"Unsafe Projection" Error with Many Transformations

Problem: In versions of Tamr older than v2020.016, jobs may fail due to a Spark error, like the one shown here, with mention of “Unsafe Projection”:

org.apache.spark.SparkException: Job aborted due to stage failure: Task 0 in stage 9.0 failed 1 times, most recent failure: Lost task 0.0 in stage 9.0 (TID 7, localhost, executor driver): org.codehaus.janino.JaninoRuntimeException: failed to compile: org.codehaus.janino.JaninoRuntimeException: Code of method "evalExpr$(Lorg/apache/spark/sql/catalyst/expressions/GeneratedClass$SpecificUnsafeProjection;Lorg/apache/spark/sql/catalyst/InternalRow;)V" of class "org.apache.spark.sql.catalyst.expressions.GeneratedClass$SpecificUnsafeProjection" grows beyond 64 KB

Cause: Do you have a large number of transformations running?

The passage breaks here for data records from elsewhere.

-- ==== Sys2Proof/Word.lean ====
section
/-! DEFINITION. The byte and the byte sequence of the block (R50: "8-bit unsigned values (0–255)", "an ordered, finite
sequence" of them). Bit 7 of a byte is the most significant (00_scope.md section 5, D19). -/

namespace Sys2Proof

/-- One element of an input or output sequence (R8 `BYTE_BITS`, R50). -/
abbrev Byte := BitVec 8

/-- A finite byte sequence; the element at index 0 is the head (R50, R53). -/
abbrev Bytes := List Byte

end Sys2Proof
end

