/-- The registers each decoder operation leaves unchanged when it is performed in RUN (R29), and the drain's start: the read
index is 0 at the entry to DONE (R179), and in the model at the entry to FAIL too (log 9). `inp`, `rd`, `rdEnd` are the
model's record of the consumed input and of the drain (log 4, log 9). -/
def Obligations.DecoderRegisterFrame : Prop :=
  ∀ (s t : State) (k : Nat) (d d' : Decoder), s.decs[k]? = some d → t.decs[k]? = some d' → d.phase = .run →
    (∀ b, exec (.dLit k b) s = .next t ∨ exec (.lit k b) s = .next t →
      d'.phase = .run ∧ d'.pend = d.pend ∧ d'.err = d.err ∧ d'.inp = d.inp ++ [b] ∧ d'.rd = d.rd ∧ d'.rdEnd = d.rdEnd) ∧
    (exec (.dMark k) s = .next t →
      d'.phase = .run ∧ d'.out = d.out ∧ d'.err = d.err ∧ d'.inp = d.inp ++ [0x00#8] ∧ d'.rd = d.rd ∧
      d'.rdEnd = d.rdEnd) ∧
    (∀ l, exec (.dLen k l) s = .next t →
      d'.phase = .run ∧ d'.err = d.err ∧ d'.inp = d.inp ++ [l] ∧ d'.rd = d.rd ∧ d'.rdEnd = d.rdEnd) ∧
    (∀ l, exec (.run k l) s = .next t →
      d'.phase = .run ∧ d'.pend = d.pend ∧ d'.err = d.err ∧ d'.inp = d.inp ++ [0x00#8, l] ∧ d'.rd = d.rd ∧
      d'.rdEnd = d.rdEnd) ∧
    (exec (.runZ k) s = .next t →
      d'.phase = .run ∧ d'.pend = d.pend ∧ d'.err = d.err ∧ d'.out = d.out ∧ d'.inp = d.inp ++ [0x00#8, 0x00#8] ∧
      d'.rd = d.rd ∧ d'.rdEnd = d.rdEnd) ∧
    (exec (.dEndOk k) s = .next t → d'.pend = d.pend ∧ d'.pos = d.pos ∧ d'.out = d.out ∧ d'.inp = d.inp ∧ d'.rd = 0 ∧
      d'.rdEnd = false) ∧
    (exec (.dEndTrunc k) s = .next t → d'.pos = d.pos ∧ d'.inp = d.inp ∧ d'.rd = 0 ∧ d'.rdEnd = false) ∧
    (exec (.trunc k) s = .next t → d'.inp = d.inp ++ [0x00#8] ∧ d'.rd = 0 ∧ d'.rdEnd = false)

/-- R52: an output buffer is only appended to, at its end, by at most 3 bytes in the encoder and at most 255 in the decoder;
every byte already there reads as before. The only removals are the discard at the decoder's failure and the clearing at
START and reset. -/
def Obligations.OutputBytesAreOnlyAppended : Prop :=
  (∀ (i : Instr) (s t : State) (k : Nat) (e e' : Encoder), exec i s = .next t → s.encs[k]? = some e →
    t.encs[k]? = some e' →
    ((i = .eStart k ∧ e.phase ≠ .run) ∨ i = .reset (.enc k) → e'.out = []) ∧
    (i ≠ .eStart k → i ≠ .reset (.enc k) →
      (∃ a, e'.out = e.out ++ a ∧ a.length ≤ 3) ∧ ∀ j, j < e.out.length → e'.out[j]? = e.out[j]?)) ∧
  (∀ (i : Instr) (s t : State) (k : Nat) (d d' : Decoder), exec i s = .next t → s.decs[k]? = some d →
    t.decs[k]? = some d' →
    (((i = .dEndTrunc k ∨ i = .trunc k) ∧ d.phase = .run) ∨ (i = .dStart k ∧ d.phase ≠ .run) ∨ i = .reset (.dec k) →
      d'.out = []) ∧
    (i ≠ .dStart k → i ≠ .reset (.dec k) → i ≠ .dEndTrunc k → i ≠ .trunc k →
      (∃ a, d'.out = d.out ++ a ∧ a.length ≤ 255) ∧ ∀ j, j < d.out.length → d'.out[j]? = d.out[j]?))

/-- R23: the cursor advances by exactly 1 with every consumed byte, and by 2 over a whole marker; `End` does not change it. -/
def Obligations.CursorAdvancesByOnePerByte : Prop :=
  (∀ (s t : State) (k : Nat) (e e' : Encoder), s.encs[k]? = some e → t.encs[k]? = some e' → e.phase = .run →
    (exec (.eZero k) s = .next t ∨ (∃ b, exec (.eNz k b) s = .next t) → e'.pos = e.pos + 1) ∧
    (exec (.eEnd k) s = .next t → e'.pos = e.pos)) ∧
  (∀ (s t : State) (k : Nat) (d d' : Decoder), s.decs[k]? = some d → t.decs[k]? = some d' → d.phase = .run →
    ((∃ b, exec (.dLit k b) s = .next t) ∨ (∃ b, exec (.lit k b) s = .next t) ∨ exec (.dMark k) s = .next t ∨
      (∃ l, exec (.dLen k l) s = .next t) ∨ exec (.trunc k) s = .next t → d'.pos = d.pos + 1) ∧
    ((∃ l, exec (.run k l) s = .next t) ∨ exec (.runZ k) s = .next t → d'.pos = d.pos + 2) ∧
    (exec (.dEndOk k) s = .next t ∨ exec (.dEndTrunc k) s = .next t → d'.pos = d.pos))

That may be the cause of this error. Spark executors can run out of compute power when a large number of transformations are referencing the same attribute.

Resolution: To fix this issue there are two recommended options:

  1. Upgrade Tamr to v2020.016 or later; or
  2. Use a checkpoint statement periodically between transformations. This statement tells Spark to calculate everything up to the checkpoint first, and then move to the next one. It should be used sparingly if errors occur or transformations are running very slowly, as it can actually decrease performance in other cases.